I started my weekend before Christmas with a disturbing night of my heart trying to pound its way out of my chest, bringing with it images of me going to the ER, and trying to convince them I didn’t want to die, I wanted them to find out what was wrong but things just kept going wrong. I tossed a little and my heart settled down briefly before it would start again. I overslept, afraid to get out of bed. Dressed in a dress that I used to wear to church and collapsed on the couch. I was supposed to do so many things in preparation for the Holiday but I was torn between doing what I was supposed to do or go to the ER and get checked out. To be cautious I took my pills, the blood pressure and anti-anxiety and anti-depressant. It alleviated some, but I swear to you my chest was sore, and I wasn’t breathing deeply (although when I wanted to I could) I was sure I was going to die.

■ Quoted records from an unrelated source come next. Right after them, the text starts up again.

-- ==== Sys2Proof/Laws/State.lean ====
section
/-! SUPPORT. What each write of one part of the state leaves alone: one lemma per field and write. -/
namespace Sys2Proof.Machine
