@[simp] theorem State.faultBlockReset_regs (s : State) (n m i r : Nat) : (s.faultBlockReset n m i r).regs = s.regs := by unfold State.faultBlockReset; split <;> rfl
@[simp] theorem State.faultBlockReset_tse (s : State) (n m i r : Nat) : (s.faultBlockReset n m i r).tse = s.tse := by unfold State.faultBlockReset; split <;> rfl
@[simp] theorem State.faultBlockReset_rim (s : State) (n m i r : Nat) : (s.faultBlockReset n m i r).rim = s.rim := by unfold State.faultBlockReset; split <;> rfl
@[simp] theorem State.faultBlockReset_gnb (s : State) (n m i r : Nat) : (s.faultBlockReset n m i r).gnb = s.gnb := by unfold State.faultBlockReset; split <;> rfl
@[simp] theorem State.faultBlockReset_rsh (s : State) (n m i r : Nat) : (s.faultBlockReset n m i r).rsh = s.rsh := by unfold State.faultBlockReset; split <;> rfl
@[simp] theorem State.faultBlockReset_syn (s : State) (n m i r : Nat) : (s.faultBlockReset n m i r).syn = s.syn := by unfold State.faultBlockReset; split <;> rfl
@[simp] theorem State.faultBlockReset_dsq (s : State) (n m i r : Nat) : (s.faultBlockReset n m i r).dsq = s.dsq := by unfold State.faultBlockReset; split <;> rfl
@[simp] theorem State.faultBlockReset_npa (s : State) (n m i r : Nat) : (s.faultBlockReset n m i r).npa = s.npa := by unfold State.faultBlockReset; split <;> rfl
@[simp] theorem State.faultBlockReset_slg (s : State) (n m i r : Nat) : (s.faultBlockReset n m i r).slg = s.slg := by unfold State.faultBlockReset; split <;> rfl
@[simp] theorem State.faultBlockReset_tsv (s : State) (n m i r : Nat) : (s.faultBlockReset n m i r).tsv = s.tsv := by unfold State.faultBlockReset; split <;> rfl
@[simp] theorem State.faultBlockReset_kvc (s : State) (n m i r : Nat) : (s.faultBlockReset n m i r).kvc = s.kvc := by unfold State.faultBlockReset; split <;> rfl
@[simp] theorem State.faultBlockReset_hrl (s : State) (n m i r : Nat) : (s.faultBlockReset n m i r).hrl = s.hrl := by unfold State.faultBlockReset; split <;> rfl
@[simp] theorem State.faultBlockReset_par (s : State) (n m i r : Nat) : (s.faultBlockReset n m i r).par = s.par := by unfold State.faultBlockReset; split <;> rfl
@[simp] theorem State.faultBlockReset_cpx (s : State) (n m i r : Nat) : (s.faultBlockReset n m i r).cpx = s.cpx := by unfold State.faultBlockReset; split <;> rfl
@[simp] theorem State.faultBlockReset_pwr (s : State) (n m i r : Nat) : (s.faultBlockReset n m i r).pwr = s.pwr := by unfold State.faultBlockReset; split <;> rfl
@[simp] theorem State.faultBlockReset_jtag (s : State) (n m i r : Nat) : (s.faultBlockReset n m i r).jtag = s.jtag := by unfold State.faultBlockReset; split <;> rfl
@[simp] theorem State.faultBlockReset_out (s : State) (n m i r : Nat) : (s.faultBlockReset n m i r).out = s.out := by unfold State.faultBlockReset; split <;> rfl
@[simp] theorem State.faultBlockReset_freeCtr (s : State) (n m i r : Nat) : (s.faultBlockReset n m i r).freeCtr = s.freeCtr := by unfold State.faultBlockReset; split <;> rfl
@[simp] theorem State.faultBlockReset_pending (s : State) (n m i r : Nat) : (s.faultBlockReset n m i r).pending = s.pending := by unfold State.faultBlockReset; split <;> rfl

@[simp] theorem State.faultChipReset_regs (s : State) (n r : Nat) (d : Bool) : (s.faultChipReset n r d).regs = s.regs := by unfold State.faultChipReset; split <;> rfl
@[simp] theorem State.faultChipReset_tse (s : State) (n r : Nat) (d : Bool) : (s.faultChipReset n r d).tse = s.tse := by unfold State.faultChipReset; split <;> rfl
@[simp] theorem State.faultChipReset_rim (s : State) (n r : Nat) (d : Bool) : (s.faultChipReset n r d).rim = s.rim := by unfold State.faultChipReset; split <;> rfl
@[simp] theorem State.faultChipReset_gnb (s : State) (n r : Nat) (d : Bool) : (s.faultChipReset n r d).gnb = s.gnb := by unfold State.faultChipReset; split <;> rfl
@[simp] theorem State.faultChipReset_rsh (s : State) (n r : Nat) (d : Bool) : (s.faultChipReset n r d).rsh = s.rsh := by unfold State.faultChipReset; split <;> rfl
@[simp] theorem State.faultChipReset_syn (s : State) (n r : Nat) (d : Bool) : (s.faultChipReset n r d).syn = s.syn := by unfold State.faultChipReset; split <;> rfl
@[simp] theorem State.faultChipReset_dsq (s : State) (n r : Nat) (d : Bool) : (s.faultChipReset n r d).dsq = s.dsq := by unfold State.faultChipReset; split <;> rfl
@[simp] theorem State.faultChipReset_npa (s : State) (n r : Nat) (d : Bool) : (s.faultChipReset n r d).npa = s.npa := by unfold State.faultChipReset; split <;> rfl
@[simp] theorem State.faultChipReset_slg (s : State) (n r : Nat) (d : Bool) : (s.faultChipReset n r d).slg = s.slg := by unfold State.faultChipReset; split <;> rfl
@[simp] theorem State.faultChipReset_tsv (s : State) (n r : Nat) (d : Bool) : (s.faultChipReset n r d).tsv = s.tsv := by unfold State.faultChipReset; split <;> rfl
@[simp] theorem State.faultChipReset_kvc (s : State) (n r : Nat) (d : Bool) : (s.faultChipReset n r d).kvc = s.kvc := by unfold State.faultChipReset; split <;> rfl
@[simp] theorem State.faultChipReset_hrl (s : State) (n r : Nat) (d : Bool) : (s.faultChipReset n r d).hrl = s.hrl := by unfold State.faultChipReset; split <;> rfl
@[simp] theorem State.faultChipReset_par (s : State) (n r : Nat) (d : Bool) : (s.faultChipReset n r d).par = s.par := by unfold State.faultChipReset; split <;> rfl
@[simp] theorem State.faultChipReset_cpx (s : State) (n r : Nat) (d : Bool) : (s.faultChipReset n r d).cpx = s.cpx := by unfold State.faultChipReset; split <;> rfl
@[simp] theorem State.faultChipReset_pwr (s : State) (n r : Nat) (d : Bool) : (s.faultChipReset n r d).pwr = s.pwr := by unfold State.faultChipReset; split <;> rfl
@[simp] theorem State.faultChipReset_jtag (s : State) (n r : Nat) (d : Bool) : (s.faultChipReset n r d).jtag = s.jtag := by unfold State.faultChipReset; split <;> rfl
@[simp] theorem State.faultChipReset_out (s : State) (n r : Nat) (d : Bool) : (s.faultChipReset n r d).out = s.out := by unfold State.faultChipReset; split <;> rfl
@[simp] theorem State.faultChipReset_freeCtr (s : State) (n r : Nat) (d : Bool) : (s.faultChipReset n r d).freeCtr = s.freeCtr := by unfold State.faultChipReset; split <;> rfl
@[simp] theorem State.faultChipReset_pending (s : State) (n r : Nat) (d : Bool) : (s.faultChipReset n r d).pending = s.pending := by unfold State.faultChipReset; split <;> rfl

@[simp] theorem State.faultSafe_regs (s : State) (n r : Nat) : (s.faultSafe n r).regs = s.regs := by unfold State.faultSafe; split <;> simp
@[simp] theorem State.faultSafe_tse (s : State) (n r : Nat) : (s.faultSafe n r).tse = s.tse := by unfold State.faultSafe; split <;> simp
@[simp] theorem State.faultSafe_rim (s : State) (n r : Nat) : (s.faultSafe n r).rim = s.rim := by unfold State.faultSafe; split <;> simp
@[simp] theorem State.faultSafe_gnb (s : State) (n r : Nat) : (s.faultSafe n r).gnb = s.gnb := by unfold State.faultSafe; split <;> simp
@[simp] theorem State.faultSafe_rsh (s : State) (n r : Nat) : (s.faultSafe n r).rsh = s.rsh := by unfold State.faultSafe; split <;> simp
@[simp] theorem State.faultSafe_syn (s : State) (n r : Nat) : (s.faultSafe n r).syn = s.syn := by unfold State.faultSafe; split <;> simp
@[simp] theorem State.faultSafe_dsq (s : State) (n r : Nat) : (s.faultSafe n r).dsq = s.dsq := by unfold State.faultSafe; split <;> simp
@[simp] theorem State.faultSafe_npa (s : State) (n r : Nat) : (s.faultSafe n r).npa = s.npa := by unfold State.faultSafe; split <;> simp
@[simp] theorem State.faultSafe_slg (s : State) (n r : Nat) : (s.faultSafe n r).slg = s.slg := by unfold State.faultSafe; split <;> simp
@[simp] theorem State.faultSafe_tsv (s : State) (n r : Nat) : (s.faultSafe n r).tsv = s.tsv := by unfold State.faultSafe; split <;> simp
@[simp] theorem State.faultSafe_kvc (s : State) (n r : Nat) : (s.faultSafe n r).kvc = s.kvc := by unfold State.faultSafe; split <;> simp
@[simp] theorem State.faultSafe_hrl (s : State) (n r : Nat) : (s.faultSafe n r).hrl = s.hrl := by unfold State.faultSafe; split <;> simp
@[simp] theorem State.faultSafe_sup (s : State) (n r : Nat) : (s.faultSafe n r).sup = s.sup := by unfold State.faultSafe; split <;> simp
@[simp] theorem State.faultSafe_par (s : State) (n r : Nat) : (s.faultSafe n r).par = s.par := by unfold State.faultSafe; split <;> simp
@[simp] theorem State.faultSafe_pwr (s : State) (n r : Nat) : (s.faultSafe n r).pwr = s.pwr := by unfold State.faultSafe; split <;> simp
@[simp] theorem State.faultSafe_jtag (s : State) (n r : Nat) : (s.faultSafe n r).jtag = s.jtag := by unfold State.faultSafe; split <;> simp
@[simp] theorem State.faultSafe_out (s : State) (n r : Nat) : (s.faultSafe n r).out = s.out := by unfold State.faultSafe; split <;> simp
@[simp] theorem State.faultSafe_freeCtr (s : State) (n r : Nat) : (s.faultSafe n r).freeCtr = s.freeCtr := by unfold State.faultSafe; split <;> simp
@[simp] theorem State.faultSafe_pending (s : State) (n r : Nat) : (s.faultSafe n r).pending = s.pending := by unfold State.faultSafe; split <;> simp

For someone who has the odd insensibility to take a serrated blade diagonally across my left wrist, dying of something I couldn’t control would be a blessing of sorts….right? I realized I didn’t want to die. I have been having too many ideas for books and things that I can do with my limited funds and time. I was convinced in my terror that I was going to die.
When my sister came home with Mom and Mom had to run to the bathroom we had a few minutes alone. I expressed to her my fear and then the floodgates broke and I cried. I didn’t want to, I wanted to keep everything in. Keeping everything in isn’t always the best way and just the brief amount of time I cried on her shoulder did a world of good. I still felt frail and I wasn’t keen on the idea of driving to San Francisco and having an anxiety attack in the car or in my friend’s car or anywhere actually. I missed church the next day, again afraid that I wouldn’t be able to not break down again. I used the excuse that I didn’t have appropriate clothes, but we all know Heavenly Father loves us if we wear the wrong clothes to church, but I didn’t want to get out of my bed.
I survived the Christmas festivities with the family on Christmas Eve, and then the Dr. Who Christmas Special with friends on Christmas evening. I’m back a work now, able to be back on my schedule of shots and pills and knowing that things will be okay if I just stay stalwart on that path. I need to meditate. I need to find things for myself. Mom can join me, but I won’t pay for her and I won’t stay home unless she asks me. I don’t ever want to be overwhelmed by Anxiety like that again. It wasn’t a needful Christmas present.